После скромного ужина, состоящего из сухого пайка, доступного в карантине, Маркин лёг на койку и задумался. Смотреть фильмы ему не хотелось, тренировку, чтобы не потерять форму, он сегодня уже провёл, и даже по расширенной программе, так что оставалось только лежать и глядеть в потолок, надеясь, что вот-вот прозвонит сигнал, учёные проведут ещё один анализ, и он сможет, наконец, выйти отсюда.
Обычно эти мысли приводили только к усилению раздражения, которое он испытывал, но сейчас на него неожиданно снизошла волна успокоения. Он ни с того ни с сего ощутил, что всё будет хорошо. Что завтра, если вдруг его вновь проверят, система не просигнализирует об угрозе, и он сможет войти, наконец, внутрь корабля. Конечно, технически, он и так находился на борту Аурэмо, но по-настоящему карантин можно было считать скорее внешним пространством потому, что всё равно нужно было проходить через шлюз внутрь обитаемых внутренних секторов.

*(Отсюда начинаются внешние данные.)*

-- ==== Sys2Proof/Config.lean ====
section
/-! DEFINITION. The parameters the spec leaves to the launch (00_scope.md R7), as types, and the
values this model gives them at `State.reset` (notes/assumptions 1 to 5). -/

namespace Sys2Proof

/-- `BYTE_ORDER` (00_scope.md R7, 20_memory.md R43): one value for data and fetch, fixed for a run. -/
inductive ByteOrder where
  | little
  | big
  deriving DecidableEq, Repr

/-- A stretch of the address space with its permissions: the byte addresses
`base .. base + size - 1`, never past 0xFFFFFFFF. -/
structure Region where
  base : Word
  size : Nat
  readable : Bool
  writable : Bool
  executable : Bool
  deriving DecidableEq, Repr

/-- The memory map of 20_memory.md R51 as plain data. The first region that holds an address decides
its permissions; an address in no region is unmapped. Any three predicates on 32-bit
addresses can be written so, since the address space is finite. -/
abbrev MemMap := List Region

namespace Config

/-- What a byte of memory that no entry lists reads as. DESIGN CHOICE (notes/assumptions/3.md). -/
def unlistedByte : Byte := 0

/-- x1 .. x31 at `State.reset`. DESIGN CHOICE (notes/assumptions/1.md): R35 gives `INIT_X` no value. -/
def resetReg : Word := 0

/-- pc at `State.reset`. DESIGN CHOICE (notes/assumptions/2.md): R35 gives `ENTRY_PC` no value; this is
the pc of the spec's one-instruction vectors (95_test_vectors.md section 2.2). -/
def resetPc : Word := 0x00000100

/-- `HALT_PC` at `State.reset`. DESIGN CHOICE (notes/assumptions/5.md): a misaligned value different from
the entry, by which 70_reset_and_hazards.md R205 lets a model want no end condition. -/
def resetHaltPc : Word := 0xFFFFFFFF

/-- `BYTE_ORDER` at `State.reset`: the default 00_scope.md R7 states. -/
def resetByteOrder : ByteOrder := .little

/-- The memory map at `State.reset`. DESIGN CHOICE (notes/assumptions/4.md): every byte readable and
writable, none executable until a program is placed. -/
def resetMap : MemMap := [{ base := 0, size := 4294967296, readable := true, writable := true, executable := false }]

end Config

end Sys2Proof
end

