-- ==== Sys2Proof/Machine/LoadStore.lean ====
section
/-! DEFINITION. The load and store instructions (43_load_store.md R160 to R170). -/

namespace Sys2Proof.Machine

/-- What the five loads share (R160, R169, R170): read at the effective address, extend, write x[rd]. A
load to x0 still reads memory and can raise (30_encoding.md R86). -/
def loadInto (w : Width) (extend : BitVec w.bits → Word) (rd rs1 : Reg) (imm : Imm12) (s : State) : Result :=
  match memRead s (effectiveAddress s rs1 imm) w with
  | .ok v => writeAndAdvance rd (extend v) s
  | .error e => raise e s

/-- What the three stores share (R160, R169, R170): write the low bits of x[rs2] at the effective address. -/
def storeFrom (w : Width) (rs2 rs1 : Reg) (imm : Imm12) (s : State) : Result :=
  match memWrite s (effectiveAddress s rs1 imm) w ((readReg s rs2).setWidth w.bits) with
  | .ok s' => .next (advance s')
  | .error e => raise e s

/-- LW (R161): a 32-bit value, as it is. -/
def execLw (rd rs1 : Reg) (imm : Imm12) (s : State) : Result := loadInto .word (fun v => v) rd rs1 imm s

/-- LH (R162): a 16-bit value, sign-extended. -/
def execLh (rd rs1 : Reg) (imm : Imm12) (s : State) : Result := loadInto .half (fun v => v.signExtend 32) rd rs1 imm s

/-- LHU (R163): a 16-bit value, zero-extended. -/
def execLhu (rd rs1 : Reg) (imm : Imm12) (s : State) : Result := loadInto .half (fun v => v.setWidth 32) rd rs1 imm s

/-- LB (R164): an 8-bit value, sign-extended. -/
def execLb (rd rs1 : Reg) (imm : Imm12) (s : State) : Result := loadInto .byte (fun v => v.signExtend 32) rd rs1 imm s

/-- LBU (R165): an 8-bit value, zero-extended. -/
def execLbu (rd rs1 : Reg) (imm : Imm12) (s : State) : Result := loadInto .byte (fun v => v.setWidth 32) rd rs1 imm s

/-- SW (R166): all of x[rs2]. -/
def execSw (rs2 rs1 : Reg) (imm : Imm12) (s : State) : Result := storeFrom .word rs2 rs1 imm s

/-- SH (R167): `x[rs2][15:0]`. -/
def execSh (rs2 rs1 : Reg) (imm : Imm12) (s : State) : Result := storeFrom .half rs2 rs1 imm s

/-- SB (R168): `x[rs2][7:0]`. -/
def execSb (rs2 rs1 : Reg) (imm : Imm12) (s : State) : Result := storeFrom .byte rs2 rs1 imm s

end Sys2Proof.Machine
end

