/-- JALR jumps to the old x[rs1] plus the signed immediate with bit 0 cleared and links `pc + 4`; a target that is
not a multiple of 4 raises and writes nothing (R142). -/
def Obligations.JalrJumps : Prop :=
  ∀ (rd rs1 : Reg) (imm : Imm12) (s : State),
    HasRow (.jalr rd rs1 imm) 0x00000067 0x0000707F ∧ WordI (.jalr rd rs1 imm) imm rs1 0b000 rd 0b1100111 ∧
    JumpOutcome (.jalr rd rs1 imm) rd s
      (BitVec.ofNat 32 ((BitVec.ofInt 32 ((readReg s rs1).toInt + imm.toInt)).toNat / 2 * 2))

/-- BEQ and BNE (R144, R145). -/
def Obligations.BranchesOnEquality : Prop :=
  ∀ (rs1 rs2 : Reg) (imm : Imm12) (s : State),
    HasRow (.beq rs1 rs2 imm) 0x00000063 0x000003FF ∧ WordS (.beq rs1 rs2 imm) imm rs2 rs1 0b000 0b1100011 ∧
    HasRow (.bne rs1 rs2 imm) 0x000000E3 0x000003FF ∧ WordS (.bne rs1 rs2 imm) imm rs2 rs1 0b001 0b1100011 ∧
    BranchOutcome (.beq rs1 rs2 imm) s (readReg s rs1 = readReg s rs2) (scaledTarget s imm.toInt) ∧
    BranchOutcome (.bne rs1 rs2 imm) s (readReg s rs1 ≠ readReg s rs2) (scaledTarget s imm.toInt)

/-- BLT and BGE compare as signed numbers (R146, R148). -/
def Obligations.BranchesOnSignedOrder : Prop :=
  ∀ (rs1 rs2 : Reg) (imm : Imm12) (s : State),
    HasRow (.blt rs1 rs2 imm) 0x00000263 0x000003FF ∧ WordS (.blt rs1 rs2 imm) imm rs2 rs1 0b100 0b1100011 ∧
    HasRow (.bge rs1 rs2 imm) 0x000002E3 0x000003FF ∧ WordS (.bge rs1 rs2 imm) imm rs2 rs1 0b101 0b1100011 ∧
    BranchOutcome (.blt rs1 rs2 imm) s ((readReg s rs1).toInt < (readReg s rs2).toInt) (scaledTarget s imm.toInt) ∧
    BranchOutcome (.bge rs1 rs2 imm) s ((readReg s rs1).toInt ≥ (readReg s rs2).toInt) (scaledTarget s imm.toInt)

/-- BLTU and BGEU compare as unsigned numbers (R147, R149). -/
def Obligations.BranchesOnUnsignedOrder : Prop :=
  ∀ (rs1 rs2 : Reg) (imm : Imm12) (s : State),
    HasRow (.bltu rs1 rs2 imm) 0x00000363 0x000003FF ∧ WordS (.bltu rs1 rs2 imm) imm rs2 rs1 0b110 0b1100011 ∧
    HasRow (.bgeu rs1 rs2 imm) 0x000003E3 0x000003FF ∧ WordS (.bgeu rs1 rs2 imm) imm rs2 rs1 0b111 0b1100011 ∧
    BranchOutcome (.bltu rs1 rs2 imm) s ((readReg s rs1).toNat < (readReg s rs2).toNat) (scaledTarget s imm.toInt) ∧
    BranchOutcome (.bgeu rs1 rs2 imm) s ((readReg s rs1).toNat ≥ (readReg s rs2).toNat) (scaledTarget s imm.toInt)

/-! ### Loads and stores (43_load_store.md) -/

/-- LW loads the 32-bit number of four bytes; misaligned, or with a byte not readable, it raises (R161). -/
def Obligations.LwLoadsWord : Prop :=
  ∀ (rd rs1 : Reg) (imm : Imm12) (s : State),
    HasRow (.lw rd rs1 imm) 0x00002003 0x0000707F ∧ WordI (.lw rd rs1 imm) imm rs1 0b010 rd 0b0000011 ∧
    MisalignedRaises (.lw rd rs1 imm) 4 .loadAddressMisaligned rs1 imm s ∧
    LoadOutcome (.lw rd rs1 imm) 4 rd rs1 imm s (BitVec.ofNat 32 (accessNat s (effectiveAddress s rs1 imm) 4))

/-- LH loads a 16-bit number and sign-extends it, LHU zero-extends it (R162, R163). -/
def Obligations.LhAndLhuLoadHalfword : Prop :=
  ∀ (rd rs1 : Reg) (imm : Imm12) (s : State),
    HasRow (.lh rd rs1 imm) 0x00001003 0x0000707F ∧ WordI (.lh rd rs1 imm) imm rs1 0b001 rd 0b0000011 ∧
    HasRow (.lhu rd rs1 imm) 0x00005003 0x0000707F ∧ WordI (.lhu rd rs1 imm) imm rs1 0b101 rd 0b0000011 ∧
    MisalignedRaises (.lh rd rs1 imm) 2 .loadAddressMisaligned rs1 imm s ∧
    MisalignedRaises (.lhu rd rs1 imm) 2 .loadAddressMisaligned rs1 imm s ∧
    LoadOutcome (.lh rd rs1 imm) 2 rd rs1 imm s
      (BitVec.ofInt 32 (signedNat 16 (accessNat s (effectiveAddress s rs1 imm) 2))) ∧
    LoadOutcome (.lhu rd rs1 imm) 2 rd rs1 imm s (BitVec.ofNat 32 (accessNat s (effectiveAddress s rs1 imm) 2))

/-- LB loads an 8-bit number and sign-extends it, LBU zero-extends it; neither is ever misaligned (R164, R165). -/
def Obligations.LbAndLbuLoadByte : Prop :=
  ∀ (rd rs1 : Reg) (imm : Imm12) (s : State),
    HasRow (.lb rd rs1 imm) 0x00000003 0x0000707F ∧ WordI (.lb rd rs1 imm) imm rs1 0b000 rd 0b0000011 ∧
    HasRow (.lbu rd rs1 imm) 0x00004003 0x0000707F ∧ WordI (.lbu rd rs1 imm) imm rs1 0b100 rd 0b0000011 ∧
    LoadOutcome (.lb rd rs1 imm) 1 rd rs1 imm s
      (BitVec.ofInt 32 (signedNat 8 (byteAt s (effectiveAddress s rs1 imm)).toNat)) ∧
    LoadOutcome (.lbu rd rs1 imm) 1 rd rs1 imm s (BitVec.ofNat 32 (byteAt s (effectiveAddress s rs1 imm)).toNat)

/-- SW stores all four bytes of x[rs2] and no other byte (R166). -/
def Obligations.SwStoresWord : Prop :=
  ∀ (rs2 rs1 : Reg) (imm : Imm12) (s : State),
    HasRow (.sw rs2 rs1 imm) 0x00000123 0x000003FF ∧ WordS (.sw rs2 rs1 imm) imm rs2 rs1 0b010 0b0100011 ∧
    MisalignedRaises (.sw rs2 rs1 imm) 4 .storeAddressMisaligned rs1 imm s ∧ StoreOutcome (.sw rs2 rs1 imm) 4 rs2 rs1 imm s

/-- SH stores the low two bytes of x[rs2], SB the low byte, and no other byte; SB is never misaligned (R167, R168). -/
def Obligations.ShAndSbStoreLowBytes : Prop :=
  ∀ (rs2 rs1 : Reg) (imm : Imm12) (s : State),
    HasRow (.sh rs2 rs1 imm) 0x000000A3 0x000003FF ∧ WordS (.sh rs2 rs1 imm) imm rs2 rs1 0b001 0b0100011 ∧
    HasRow (.sb rs2 rs1 imm) 0x00000023 0x000003FF ∧ WordS (.sb rs2 rs1 imm) imm rs2 rs1 0b000 0b0100011 ∧
    MisalignedRaises (.sh rs2 rs1 imm) 2 .storeAddressMisaligned rs1 imm s ∧
    StoreOutcome (.sh rs2 rs1 imm) 2 rs2 rs1 imm s ∧ StoreOutcome (.sb rs2 rs1 imm) 1 rs2 rs1 imm s

/-! ### Exceptions and launch (60_exceptions.md, 70_reset_and_hazards.md) -/

/-- A step that raises has no architectural effect, leaves the exception and its datum in the run status, and is
the last: no further step is taken (R180). -/
def Obligations.RaiseIsPreciseAndFinal : Prop :=
  ∀ (s t : State) (e : Cause) (info : Word), s.status = .running → step s = .next t → t.status = .faulted e info →
    RaisedIn s t e info ∧ t.x = s.x ∧ t.mem = s.mem ∧ ∀ u, step t ≠ .next u
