/-- A step whose fetch or decoding raises changes the run status alone. -/
theorem step_raisedIn {s : State} {e : Raised} (hr : s.status = .running) (hp : s.pc ≠ s.haltPc)
    (hf : fetchInstr s = .error e) : ∃ t, step s = .next t ∧ RaisedIn s t e.cause e.info := by
  rw [step_of_fetch_error hr hp hf]
  exact raise_raisedIn e s

/-- Settles O12: alignment is asked before the map and the map before the decoder. -/
theorem fetchFaultsInOrder : Obligations.FetchFaultsInOrder := by
  refine fun s hr hp => ⟨fun ha => step_raisedIn hr hp (fetchInstr_misaligned ha),
    fun ha hx => step_raisedIn hr hp (fetchInstr_notExecutable ha hx), fun ha hx hw => ?_⟩
  rw [← assemble_word_eq] at hw ⊢
  obtain ⟨e, he⟩ := decode_error_of_illFormed hw
  exact step_raisedIn hr hp (fetchInstr_illegal ha hx he)

/-! ### A placed word -/

theorem placeAddr_aligned (s : State) : (placeAddr s).toNat % 4 = 0 := by
  rw [placeAddr, BitVec.toNat_and, show 4 = 2 ^ 2 from rfl, Nat.and_mod_two_pow]
  exact Nat.and_zero _

theorem placeWord_pc_ne_haltPc (s : State) (w : Word) : (placeWord s w).pc ≠ (placeWord s w).haltPc := by
  rw [placeWord_pc, placeWord]
  split
  case isTrue => simp
  case isFalse h => exact Ne.symm h

/-- A map entry for one byte of code makes that byte executable and leaves the others to the map behind it. -/
theorem executable_codeByte_cons (m m' : MemMap) (a b : Word) :
    executable (codeByte m b :: m') a = (decide (a = b) || executable m' a) := by
  have one_byte : spanHolds b 1 a = decide (a = b) := by
    rw [Bool.eq_iff_iff, spanHolds_eq_true, decide_eq_true_eq]
    bv_omega
  simp only [executable, regionAt, List.find?_cons, regionHolds, codeByte, one_byte]
  cases decide (a = b) <;> rfl

theorem placeWord_executable (s : State) (w : Word) :
    EveryByte 4 (placeWord s w).pc (executable (placeWord s w).map) := by
  intro k hk
  rw [placeWord_pc, placeWord]
  simp only [List.cons_append, executable_codeByte_cons, Bool.or_eq_true, decide_eq_true_eq]
  interval_cases k <;> simp

theorem fetchInstr_placeWord {w : Word} {i : Instr} (h : decode w = .ok i) (s : State) :
    fetchInstr (placeWord s w) = .ok i := by
  have placed : assemble (placeWord s w).byteOrder (fun k => byteAt (placeWord s w) (addrPlus (placeWord s w).pc k))
      .word = w := assemble_of_putBytes (w := .word) (placeWord_mem s w)
  exact fetchInstr_decoded (placeAddr_aligned s) (placeWord_executable s w) (placed.symm ▸ h)

theorem decodeTableWord_eq (nbits w : Nat) : decodeTableWord nbits w = (decode (tableWord nbits w)).toOption := by
  have bytes := decodeBytes_bytesOfWord .little (tableWord nbits w) []
  rw [List.append_nil] at bytes
  rw [decodeTableWord, bytes]
  cases decode (tableWord nbits w) <;> rfl

/-- Settles O20: the placed word is aligned, executable and not at `HALT_PC`, and it is the word the step fetches. -/
theorem placedInstructionRuns : Obligations.PlacedInstructionRuns := by
  intro s w i h
  have hd : decode (tableWord 32 w) = .ok i := by
    rw [decodeTableWord_eq] at h
    cases hd : decode (tableWord 32 w) with
    | ok j => rw [hd] at h; cases h; rfl
    | error e => rw [hd] at h; cases h
  exact step_of_fetch_ok rfl (placeWord_pc_ne_haltPc s _) (fetchInstr_placeWord hd s)

end Sys2Proof.Machine
end

section
/-! Which instructions use memory (20_memory.md R42, R57): one that is no load or store ends in `writeAndAdvance`,
`jumpAndLink` or `branchIf`, none of which reads memory; and a store to an executable byte fails the check of the map, because
with an admitted map that byte is not writable. -/

namespace Sys2Proof.Machine

/-! ### Instructions that make no access -/

theorem writeReg_withMem (s : State) (m : Memory) (r : Reg) (v : Word) :
    writeReg { s with mem := m } r v = { writeReg s r v with mem := m } := by
  unfold writeReg; split <;> rfl

/-- Where `r` answers a next state, its memory is that of `s`, and `r'` answers that state with the memory `m`. -/
def NextWithMem (s : State) (m : Memory) (r r' : Result) : Prop :=
  ∀ t, r = .next t → t.mem = s.mem ∧ r' = .next { t with mem := m }

theorem nextWithMem_next {s u u' : State} {m : Memory} (hu : u.mem = s.mem) (h : { u with mem := m } = u') :
    NextWithMem s m (.next u) (.next u') := by
  rintro t ⟨⟩
  exact ⟨hu, h ▸ rfl⟩

theorem nextWithMem_writeAndAdvance (rd : Reg) (v : Word) (s : State) (m : Memory) :
    NextWithMem s m (writeAndAdvance rd v s) (writeAndAdvance rd v { s with mem := m }) :=
  nextWithMem_next (writeReg_mem s rd v) (congrArg advance (writeReg_withMem s m rd v)).symm

theorem nextWithMem_transfer {s s₁ s₁' : State} {m : Memory} (a : Word) (hs : s₁.mem = s.mem)
    (h : { s₁ with mem := m } = s₁') : NextWithMem s m (transfer a s s₁) (transfer a { s with mem := m } s₁') := by
  unfold transfer
  split
  case isTrue => exact nextWithMem_next rfl rfl
  case isFalse => exact nextWithMem_next hs (congrArg (goTo · a) h)

theorem nextWithMem_jumpAndLink (rd : Reg) (a : Word) (s : State) (m : Memory) :
    NextWithMem s m (jumpAndLink rd a s) (jumpAndLink rd a { s with mem := m }) :=
  nextWithMem_transfer a (writeReg_mem s rd _) (writeReg_withMem s m rd _).symm

theorem nextWithMem_branchIf (c : Bool) (imm : Imm12) (s : State) (m : Memory) :
    NextWithMem s m (branchIf c imm s) (branchIf c imm { s with mem := m }) := by
  cases c with
  | true => exact nextWithMem_transfer _ rfl rfl
  | false => exact nextWithMem_next rfl rfl

/-- Settles O23: with another memory every operand is the same, so each ending answers the same state but for the
memory. -/
theorem onlyLoadsAndStoresUseMemory : Obligations.OnlyLoadsAndStoresUseMemory := by
  intro i s t m ha
  revert t
  cases i
  case lw | lh | lhu | lb | lbu | sw | sh | sb => cases ha
  case jal | jalr => exact nextWithMem_jumpAndLink _ _ s m
  case beq | bne | blt | bltu | bge | bgeu => exact nextWithMem_branchIf _ _ s m
  all_goals exact nextWithMem_writeAndAdvance _ _ s m

/-! ### Stores to code and fetches of data -/

theorem exec_of_store_access {i : Instr} {w : Width} {rs1 : Reg} {imm : Imm12} (h : i.access = some (true, w, rs1, imm))
    (s : State) : ∃ rs2, exec i s = storeFrom w rs2 rs1 imm s := by
  cases i
  case sw | sh | sb => cases h; exact ⟨_, rfl⟩
  all_goals cases h

/-- A byte of an access that fails the check of the map fails the check of the access. -/
theorem not_everyByte_of_touches {n : Nat} {a b : Word} {ok : Word → Bool} (ht : Touches n a b) (hb : ok b ≠ true) :
    ¬ EveryByte n a ok := by
  obtain ⟨k, hk, rfl⟩ := ht
  exact fun h => hb (h k hk)

/-- Settles O25: in an admitted map an executable byte fails the check of a store, and a writable byte that of a fetch. -/
theorem selfModifyingCodeRefused : Obligations.SelfModifyingCodeRefused := by
  refine fun s admitted => ⟨fun i w rs1 imm a hi ha ht hx => ?_, fun a hr hp ha ht hw => ?_⟩
  · obtain ⟨rs2, he⟩ := exec_of_store_access hi s
    obtain ⟨faults, -⟩ := storeOutcome_of_storeFrom he
    exact faults ha (not_everyByte_of_touches ht fun hw => admitted a ⟨hw, hx⟩)
  · obtain ⟨-, faults, -⟩ := fetchFaultsInOrder s hr hp
    exact faults ha (not_everyByte_of_touches ht fun hx => admitted a ⟨hw, hx⟩)

end Sys2Proof.Machine
end

section
/-! Which exceptions an instruction raises (60_exceptions.md R181): what leaves a running state faulted is `raise`, and each
ending of an instruction says which exceptions it raises and with which datum. -/

namespace Sys2Proof.Machine

/-- A faulted state that `r` answers has an exception and a datum that satisfy `p`. -/
def FaultsOnlyWith (r : Result) (p : Cause → Word → Prop) : Prop :=
  ∀ t e info, r = .next t → t.status = .faulted e info → p e info

theorem faultsOnlyWith_raise {p : Cause → Word → Prop} {e : Raised} {s : State} (h : p e.cause e.info) :
    FaultsOnlyWith (raise e s) p := by
  rintro t cause info ⟨⟩ ⟨⟩
  exact h

theorem faultsOnlyWith_next {p : Cause → Word → Prop} {s t : State} (hs : s.status = .running) (ht : t.status = s.status) :
    FaultsOnlyWith (.next t) p := by
  rintro u e info ⟨⟩ hu
  cases (ht.trans hs).symm.trans hu

theorem faultsOnlyWith_writeAndAdvance {s : State} (hs : s.status = .running) (rd : Reg) (v : Word) :
    FaultsOnlyWith (writeAndAdvance rd v s) fun _ _ => False :=
  faultsOnlyWith_next hs (writeReg_status s rd v)

/-- The exception of R140: the target, when it is not a multiple of 4. -/
def MisalignedTarget (target : Word) (e : Cause) (info : Word) : Prop :=
  e = .instructionAddressMisaligned ∧ info = target ∧ info.toNat % 4 ≠ 0

theorem faultsOnlyWith_jumpAndLink {s : State} (hs : s.status = .running) (rd : Reg) (t : Word) :
    FaultsOnlyWith (jumpAndLink rd t s) (MisalignedTarget t) := by
  rcases jumpAndLink_cases rd t s with ⟨-, h⟩ | ⟨ht, h⟩ <;> rw [h]
  · exact faultsOnlyWith_next hs (writeReg_status s rd _)
  · exact faultsOnlyWith_raise ⟨rfl, rfl, ht⟩

theorem faultsOnlyWith_branchIf {s : State} (hs : s.status = .running) (c : Bool) (imm : Imm12) :
    FaultsOnlyWith (branchIf c imm s) (MisalignedTarget (branchTarget s imm)) := by
  rcases branchIf_cases c imm s with ⟨-, h⟩ | ⟨-, -, h⟩ | ⟨-, ht, h⟩ <;> rw [h]
  · exact faultsOnlyWith_next hs rfl
  · exact faultsOnlyWith_next hs rfl
  · exact faultsOnlyWith_raise ⟨rfl, rfl, ht⟩

theorem faultsOnlyWith_loadInto {s : State} (hs : s.status = .running) (w : Width) (extend : BitVec w.bits → Word)
    (rd rs1 : Reg) (imm : Imm12) :
    FaultsOnlyWith (loadInto w extend rd rs1 imm s) fun e info =>
      (e = .loadAddressMisaligned ∧ (effectiveAddress s rs1 imm).toNat % w.bytes ≠ 0 ∨ e = .loadAccessFault) ∧
        info = effectiveAddress s rs1 imm := by
  rcases loadInto_outcomes w extend rd rs1 imm s with ⟨ha, h⟩ | ⟨-, -, h⟩ | ⟨-, -, h⟩ <;> rw [h]
  · exact faultsOnlyWith_raise ⟨.inl ⟨rfl, ha⟩, rfl⟩
  · exact faultsOnlyWith_raise ⟨.inr rfl, rfl⟩
  · exact faultsOnlyWith_next hs (writeReg_status s rd _)

theorem faultsOnlyWith_storeFrom {s : State} (hs : s.status = .running) (w : Width) (rs2 rs1 : Reg) (imm : Imm12) :
    FaultsOnlyWith (storeFrom w rs2 rs1 imm s) fun e info =>
      (e = .storeAddressMisaligned ∧ (effectiveAddress s rs1 imm).toNat % w.bytes ≠ 0 ∨ e = .storeAccessFault) ∧
        info = effectiveAddress s rs1 imm := by
  rcases storeFrom_outcomes w rs2 rs1 imm s with ⟨ha, h⟩ | ⟨-, -, h⟩ | ⟨-, -, h⟩ <;> rw [h]
  · exact faultsOnlyWith_raise ⟨.inl ⟨rfl, ha⟩, rfl⟩
  · exact faultsOnlyWith_raise ⟨.inr rfl, rfl⟩
  · exact faultsOnlyWith_next hs rfl

/-- Settles O49: each instruction is one of the endings, and an access of one byte is never misaligned. -/
theorem causesByInstruction : Obligations.CausesByInstruction := by
  intro i s t e info hs h ht
  cases i
  case jal | jalr => exact faultsOnlyWith_jumpAndLink hs _ _ t e info h ht
  case beq | bne | blt | bltu | bge | bgeu => exact faultsOnlyWith_branchIf hs _ _ t e info h ht
  case lw | lh | lhu =>
    obtain ⟨cause, datum⟩ := faultsOnlyWith_loadInto hs _ _ _ _ _ t e info h ht
    exact ⟨cause.imp_left And.left, datum⟩
  case sw | sh =>
    obtain ⟨cause, datum⟩ := faultsOnlyWith_storeFrom hs _ _ _ _ t e info h ht
    exact ⟨cause.imp_left And.left, datum⟩
  case lb | lbu =>
    obtain ⟨⟨-, ha⟩ | cause, datum⟩ := faultsOnlyWith_loadInto hs .byte _ _ _ _ t e info h ht
    · exact absurd (Nat.mod_one _) ha
    · exact ⟨cause, datum⟩
  case sb =>
    obtain ⟨⟨-, ha⟩ | cause, datum⟩ := faultsOnlyWith_storeFrom hs .byte _ _ _ t e info h ht
    · exact absurd (Nat.mod_one _) ha
    · exact ⟨cause, datum⟩
  all_goals exact faultsOnlyWith_writeAndAdvance hs _ _ t e info h ht

end Sys2Proof.Machine
end

section
/-! The launch (10_state.md R35, 20_memory.md R52, 70_reset_and_hazards.md R200, R201): a launch is refused exactly where a
condition of R52 fails, because a failure anywhere shows at a bound; every other launch gives one state, and what that state
holds is kept by the run. -/

namespace Sys2Proof.Machine

/-! ### Where the conditions of R52 fail -/

theorem clashAt_eq_true {m : MemMap} {a : Word} :
    clashAt m a = true ↔ writable m a = true ∧ executable m a = true := by
  rw [clashAt, Bool.and_eq_true]

theorem missingAt_eq_true {p : Launch} {a : Word} :
    missingAt p a = true ↔ (readable p.map a = true ∨ executable p.map a = true) ∧ initByte p a = none := by
  rw [missingAt, Bool.and_eq_true, Bool.or_eq_true, Option.isNone_iff_eq_none]

/-- A clash anywhere shows at a bound of the map. -/
theorem mapClashes_eq_true {m : MemMap} :
    mapClashes m = true ↔ ∃ a, writable m a = true ∧ executable m a = true := by
  simp only [← clashAt_eq_true]
  refine any_bounds (fun hz => ?_) fun a h0 hb ha => ?_
  · rw [clashAt, writable, regionAt_zero hz]; rfl
  · rwa [clashAt, writable, executable, ← regionAt_pred h0 hb]

/-- A missing initial byte anywhere shows at a bound of the map or of `INIT_MEM`. -/
theorem initMissing_eq_true {p : Launch} :
    initMissing p = true ↔
      ∃ a, (readable p.map a = true ∨ executable p.map a = true) ∧ initByte p a = none := by
  simp only [← missingAt_eq_true]
  refine any_bounds (fun hz => ?_) fun a h0 hb ha => ?_
  · obtain ⟨hmap, -⟩ := not_or.1 (mt List.mem_append.2 hz)
    rw [missingAt, readable, executable, regionAt_zero hmap]; rfl
  · obtain ⟨hmap, hinit⟩ := not_or.1 (mt List.mem_append.2 hb)
    obtain ⟨mapped, missing⟩ := missingAt_eq_true.1 ha
    rw [readable, executable, regionAt_pred h0 hmap] at mapped
    exact missingAt_eq_true.2 ⟨mapped, initByte_pred_none h0 hinit missing⟩

/-- Settles O52: the refusal asks the two conditions at the bounds, where a failure shows. -/
theorem launchRefusedExactly : Obligations.LaunchRefusedExactly := by
  intro p
  rw [← mapClashes_eq_true, ← initMissing_eq_true, ← Bool.or_eq_true, launch]
  split
  case isTrue h => exact iff_of_true rfl h
  case isFalse h => exact iff_of_false (fun taken => by cases taken) h

/-! ### The first state -/

/-- The state that the launch parameters describe (10_state.md R35). -/
def Launch.firstState (p : Launch) : State where
  x := p.initX
  pc := p.entryPc
  mem := initMemory p.initMem
  status := .running
  byteOrder := p.byteOrder
  map := p.map
  haltPc := p.haltPc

Маркину думалось, что это не проверенные временем армейские скафандры, а учёные и их игрушки дали сбой. Они даже не вступали в бой, а просто прошлись по коридорам заражённого корабля. Повреждений не могло быть, а значит, защита гарантировала полную изоляцию от внешней среды. Раньше он тоже прокручивал в голове эти мысли, стараясь успокоить себя, сказать, что виной всему небольшой сбой системы, и стоит проверить его ещё раз, как всё обнаружится, но красный сигнал анализатора каждый новый раз брал верх над его уверенностью, что, естественно, никак не способствовало её укреплению. Но сейчас ему удалось перебороть это. Он старался не зацикливаться на собственном удивлении тому, как легко ему сейчас стало. Даже подумалось о том, что он перебарщивал с нажимом на Филипса, и что завтра он в новом, спокойном тоне попросит провести новый анализ, а когда его мирную и спокойную просьбу удовлетворят, система ничего не найдёт, и он сможет свободно выбраться из карантина. Эти мысли помогли ему скоротать время, и он незаметно для себя заснул.